Diller muhtelif de olsa, evrensel hakikatler aynıdır. Fakat, her mânâ başka başka mefhûm ve lâfızlarla ifâde edilirler. Bir milletin bir kavramı, bir tabiri, bir deyimi, bir atasözü başka bir lisana mota mot tercüme edilirse, esas mânâ kayar, bambaşka bir şey olur.
“Bir işe çok eller karışsa, o işin karışacağı” gerçeğini, her millet, kendi kültürünü yansıtacak şekilde söylemişlerdir.
Türkler: Horozu çok olan köyün sabahı geç olur.
İngilizler: Aşçılar çoğaldı mı, çorba tatsız olur”
İtalyanlar: Çok horozun öttüğü yerde güneş doğmaz”
İranlılar: İki kaptan gemiyi batırır.
Ruslar: Yedi ebenin olduğu yerde bebek kör doğar” şeklinde ifâde ederler.1
Elbette, İslâm kültürünün, Arapçanın kendisine has deyimleri, tabirleri vardır. Mesela, “Ba’de harabil Basra!” Arapça bir deyimdir. Tercümesi şöyledir: Basra harap olduktan sonra!..
Bu tercüme, zihnimizi uyandırmıyor, bir bilgi vermiyor. Ancak, Türkçe karşılığı, “İş işten geçtikten sonra!”dır.
Kur’ân dili Arapça’nın da kendine has deyimleri, nükteleri, incelikleri, tabirleri, kavramları vardır. Müfessir, yorumcu bunu dikkate alır. Meallerde ise bu incelikler yansıtılamaz.
Beyanı mu’cize olan Kur’ân, anlatmak istediği ve açık metniyle birçok hakikati ifâde ettiği gibi, uslûbuyla, umum meselelerin sıralanışıyla, pek çok işârî mânâları da ihtiva etmektedir.
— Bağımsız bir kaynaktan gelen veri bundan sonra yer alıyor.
-- ==== Sys2Proof/Laws/Memory.lean ====
section
/-! SUPPORT. The laws of memory as data: a read after a write, every other address left alone, and the
canonical form kept. None of the read laws assumes the canonical form. -/

namespace Sys2Proof.Machine

theorem Memory.read_erase_self (m : Memory) (a : Nat) : (m.erase a).read a = Memory.unwritten := by
  induction m with
  | nil => rfl
  | cons c m ih =>
    obtain ⟨k, v⟩ := c
    by_cases h : k = a <;> simp [Memory.erase, Memory.read, h, ih]

theorem Memory.read_erase_of_ne (m : Memory) {a b : Nat} (h : b ≠ a) : (m.erase a).read b = m.read b := by
  induction m with
  | nil => rfl
  | cons c m ih =>
    obtain ⟨k, v⟩ := c
    by_cases hk : k = a
    · have : ¬ k = b := fun e => h (e ▸ hk)
      simp only [Memory.erase, Memory.read, if_pos hk, if_neg this, ih]
    · simp only [Memory.erase, Memory.read, if_neg hk, ih]

theorem Memory.not_mem_erase (m : Memory) (a : Nat) : ∀ c ∈ m.erase a, c.1 ≠ a := by
  induction m with
  | nil => simp [Memory.erase]
  | cons c m ih =>
    obtain ⟨k, v⟩ := c
    by_cases h : k = a
    · simpa [Memory.erase, h] using ih
    · simpa [Memory.erase, h] using ih

theorem Memory.mem_of_mem_erase {m : Memory} {a : Nat} {c : Host.Cell} (h : c ∈ m.erase a) : c ∈ m := by
  induction m with
  | nil => simp [Memory.erase] at h
  | cons d m ih =>
    obtain ⟨k, v⟩ := d
    by_cases hk : k = a
    · simp only [Memory.erase, if_pos hk] at h
      exact List.mem_cons_of_mem _ (ih h)
    · simp only [Memory.erase, if_neg hk, List.mem_cons] at h
      rcases h with h | h
      · exact h ▸ List.mem_cons_self
      · exact List.mem_cons_of_mem _ (ih h)

theorem Memory.read_place_self (m : Memory) (a : Nat) (v : Byte) (h : ∀ c ∈ m, c.1 ≠ a) :
    (m.place a v).read a = v := by
  induction m with
  | nil => simp [Memory.place, Memory.read]
  | cons c m ih =>
    obtain ⟨k, w⟩ := c
    have hk : ¬ k = a := h (k, w) List.mem_cons_self
    by_cases hlt : a < k
    · simp [Memory.place, Memory.read, hlt]
    · simp [Memory.place, Memory.read, hlt, hk, ih fun c hc => h c (List.mem_cons_of_mem _ hc)]

theorem Memory.read_place_of_ne (m : Memory) {a b : Nat} (v : Byte) (h : b ≠ a) :
    (m.place a v).read b = m.read b := by
  induction m with
  | nil => simp [Memory.place, Memory.read, h.symm]
  | cons c m ih =>
    obtain ⟨k, w⟩ := c
    by_cases hlt : a < k
    · simp [Memory.place, Memory.read, hlt, h.symm]
    · simp [Memory.place, Memory.read, hlt, ih]

theorem Memory.mem_place {m : Memory} {a : Nat} {v : Byte} {c : Host.Cell} (h : c ∈ m.place a v) :
    c = (a, v) ∨ c ∈ m := by
  induction m with
  | nil => simpa [Memory.place] using h
  | cons d m ih =>
    obtain ⟨k, w⟩ := d
    by_cases hlt : a < k
    · simpa [Memory.place, hlt] using h
    · simp only [Memory.place, if_neg hlt, List.mem_cons] at h ⊢
      rcases h with h | h
      · exact .inr (.inl h)
      · rcases ih h with h | h
        · exact .inl h
        · exact .inr (.inr h)

@[simp] theorem Memory.read_write_self (m : Memory) (a : Nat) (v : Byte) : (m.write a v).read a = v := by
  unfold Memory.write
  split
  · next h => rw [h, Memory.read_erase_self]
  · exact Memory.read_place_self _ a v (Memory.not_mem_erase m a)

theorem Memory.read_write_of_ne (m : Memory) {a b : Nat} (v : Byte) (h : b ≠ a) :
    (m.write a v).read b = m.read b := by
  unfold Memory.write
  split
  · exact Memory.read_erase_of_ne m h
  · rw [Memory.read_place_of_ne _ v h, Memory.read_erase_of_ne m h]

/-! ### The canonical form -/

theorem Memory.wf_nil : Memory.wf [] := ⟨List.Pairwise.nil, fun _ h => absurd h List.not_mem_nil⟩

theorem Memory.wf_cons {k : Nat} {v : Byte} {m : Memory} :
    Memory.wf ((k, v) :: m) ↔ (∀ c ∈ m, k < c.1) ∧ v ≠ Memory.unwritten ∧ m.wf := by
  simp only [Memory.wf, List.map_cons, List.pairwise_cons, List.mem_map, List.mem_cons, forall_eq_or_imp]
  constructor
  · rintro ⟨⟨h1, h2⟩, h3, h4⟩
    exact ⟨fun c hc => h1 _ ⟨c, hc, rfl⟩, h3, h2, h4⟩
  · rintro ⟨h1, h3, h2, h4⟩
    exact ⟨⟨fun a ⟨c, hc, e⟩ => e ▸ h1 c hc, h2⟩, h3, h4⟩

theorem Memory.wf_erase {m : Memory} (a : Nat) (h : m.wf) : (m.erase a).wf := by
  induction m with
  | nil => exact Memory.wf_nil
  | cons c m ih =>
    obtain ⟨k, v⟩ := c
    obtain ⟨h1, h2, h3⟩ := Memory.wf_cons.mp h
    by_cases hk : k = a
    · simpa only [Memory.erase, if_pos hk] using ih h3
    · simp only [Memory.erase, if_neg hk]
      exact Memory.wf_cons.mpr ⟨fun c hc => h1 c (Memory.mem_of_mem_erase hc), h2, ih h3⟩

theorem Memory.wf_place {m : Memory} {a : Nat} {v : Byte} (h : m.wf) (hv : v ≠ Memory.unwritten)
    (ha : ∀ c ∈ m, c.1 ≠ a) : (m.place a v).wf := by
  induction m with
  | nil => exact Memory.wf_cons.mpr ⟨by simp, hv, Memory.wf_nil⟩
  | cons c m ih =>
    obtain ⟨k, w⟩ := c
    obtain ⟨h1, h2, h3⟩ := Memory.wf_cons.mp h
    have hk : k ≠ a := ha (k, w) List.mem_cons_self
    by_cases hlt : a < k
    · simp only [Memory.place, if_pos hlt]
      refine Memory.wf_cons.mpr ⟨fun c hc => ?_, hv, h⟩
      rcases List.mem_cons.mp hc with e | hc
      · exact e ▸ hlt
      · exact Nat.lt_trans hlt (h1 c hc)
    · simp only [Memory.place, if_neg hlt]
      refine Memory.wf_cons.mpr ⟨fun c hc => ?_, h2, ih h3 fun c hc => ha c (List.mem_cons_of_mem _ hc)⟩
      rcases Memory.mem_place hc with e | hc
      · subst e; show k < a; omega
      · exact h1 c hc

theorem Memory.wf_write {m : Memory} (a : Nat) (v : Byte) (h : m.wf) : (m.write a v).wf := by
  unfold Memory.write
  split
  · exact Memory.wf_erase a h
  · next hv => exact Memory.wf_place (Memory.wf_erase a h) hv (Memory.not_mem_erase m a)

theorem Memory.within_write {n : Nat} {m : Memory} {a : Nat} (v : Byte) (h : m.within n) (ha : a < n) :
    (m.write a v).within n := by
  intro c hc
  unfold Memory.write at hc
  split at hc
  · exact h c (Memory.mem_of_mem_erase hc)
  · rcases Memory.mem_place hc with e | hc
    · subst e; exact ha
    · exact h c (Memory.mem_of_mem_erase hc)

/-! ### Two memories in canonical form that read alike are one list -/

theorem Memory.read_eq_unwritten {m : Memory} {a : Nat} (h : ∀ c ∈ m, c.1 ≠ a) : m.read a = Memory.unwritten := by
  induction m with
  | nil => rfl
  | cons c m ih =>
    obtain ⟨k, v⟩ := c
    have hk : ¬ k = a := h (k, v) List.mem_cons_self
    simp [Memory.read, hk, ih fun c hc => h c (List.mem_cons_of_mem _ hc)]

/-- Equal memories are equal data. -/
theorem Memory.eq_of_read_eq {m n : Memory} (hm : m.wf) (hn : n.wf) (h : ∀ a, m.read a = n.read a) : m = n := by
  induction m generalizing n with
  | nil =>
    cases n with
    | nil => rfl
    | cons c n =>
      obtain ⟨k, v⟩ := c
      have := h k
      simp [Memory.read] at this
      exact absurd this.symm (Memory.wf_cons.mp hn).2.1
  | cons c m ih =>
    obtain ⟨k, v⟩ := c
    obtain ⟨h1, h2, h3⟩ := Memory.wf_cons.mp hm
    cases n with
    | nil =>
      have := h k
      simp [Memory.read] at this
      exact absurd this h2
    | cons d n =>
      obtain ⟨j, w⟩ := d
      obtain ⟨g1, g2, g3⟩ := Memory.wf_cons.mp hn
      have hkj : k = j := by
        rcases Nat.lt_trichotomy k j with lt | e | gt
        · have hk := h k
          rw [Memory.read_eq_unwritten (m := (j, w) :: n) (a := k)] at hk
          · simp [Memory.read] at hk
            exact absurd hk h2
          · intro c hc
            rcases List.mem_cons.mp hc with e | hc
            · subst e; show j ≠ k; omega
            · have := g1 c hc; omega
        · exact e
        · have hj := h j
          rw [Memory.read_eq_unwritten (m := (k, v) :: m) (a := j)] at hj
          · simp [Memory.read] at hj
            exact absurd hj.symm g2
          · intro c hc
            rcases List.mem_cons.mp hc with e | hc
            · subst e; show k ≠ j; omega
            · have := h1 c hc; omega
      subst hkj
      have hvw : v = w := by simpa [Memory.read] using h k
      subst hvw
      have : m = n := ih h3 g3 fun a => by
        by_cases ha : k = a
        · subst ha
          rw [Memory.read_eq_unwritten fun c hc => Nat.ne_of_gt (h1 c hc),
            Memory.read_eq_unwritten fun c hc => Nat.ne_of_gt (g1 c hc)]
        · simpa [Memory.read, ha] using h a
      rw [this]

end Sys2Proof.Machine
end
Herbir âyetin çok mânâ tabakaları vardır. Kur’ân, Cenâb-ı Hakk’ın, herşeyi kuşatan İlm-i Muhitinden geldiği için, bütün mânâları murad olabilir. İnsanın küçük ve basit fikri ve isteğiyle meydana getirdiği kelâmlar gibi, bir iki mânâya münhasır değildir.
İşte bu sırra binâen, Kur’ân âyetlerinden, tefsir ehli hadsiz hakikatları beyan etmiş. Müfessirinin beyan etmediği daha çok hakikatlar var. Ve bilhassa harflerinde ve açık mânâsından başka, çok önemli ilimler vardır...
Şu halde Kur’ân bir deryadır. Bir şahıs veya şahıslar onun tamamını anlayamaz, ihata edemez. Herkes, her asır kendi gücüne, fikrine, ilmî seviye ve araçlara göre, Kur’ân deryasına dalar, çeşitli hakikatleri inci gibi toplar... İnsanlığın vazifesi de, bu deryaya dalıp, kameti ve gücü miktarınca inci toplamaktır...2
İlim âlemi, kevnî âyetlerden biri olan atomu, DNA’yı, hücreyi, elmayı, çekirdeği, tohumu, tam anlayabiliyor mu veya anlayabilmiş mi? Molekül yapısını... Ya genlerimizin şifresi… Onlarda kütüphaneler saklı... Okudukça, araştırdıkça daha derinlere, daha geniş âlemlere iniliyor...
Dipnotlar: 1-Dr. Şadi Eren, Güzel Konuşmanın Sırları, s. 13-14. / 2-Lem’alar, s. 40.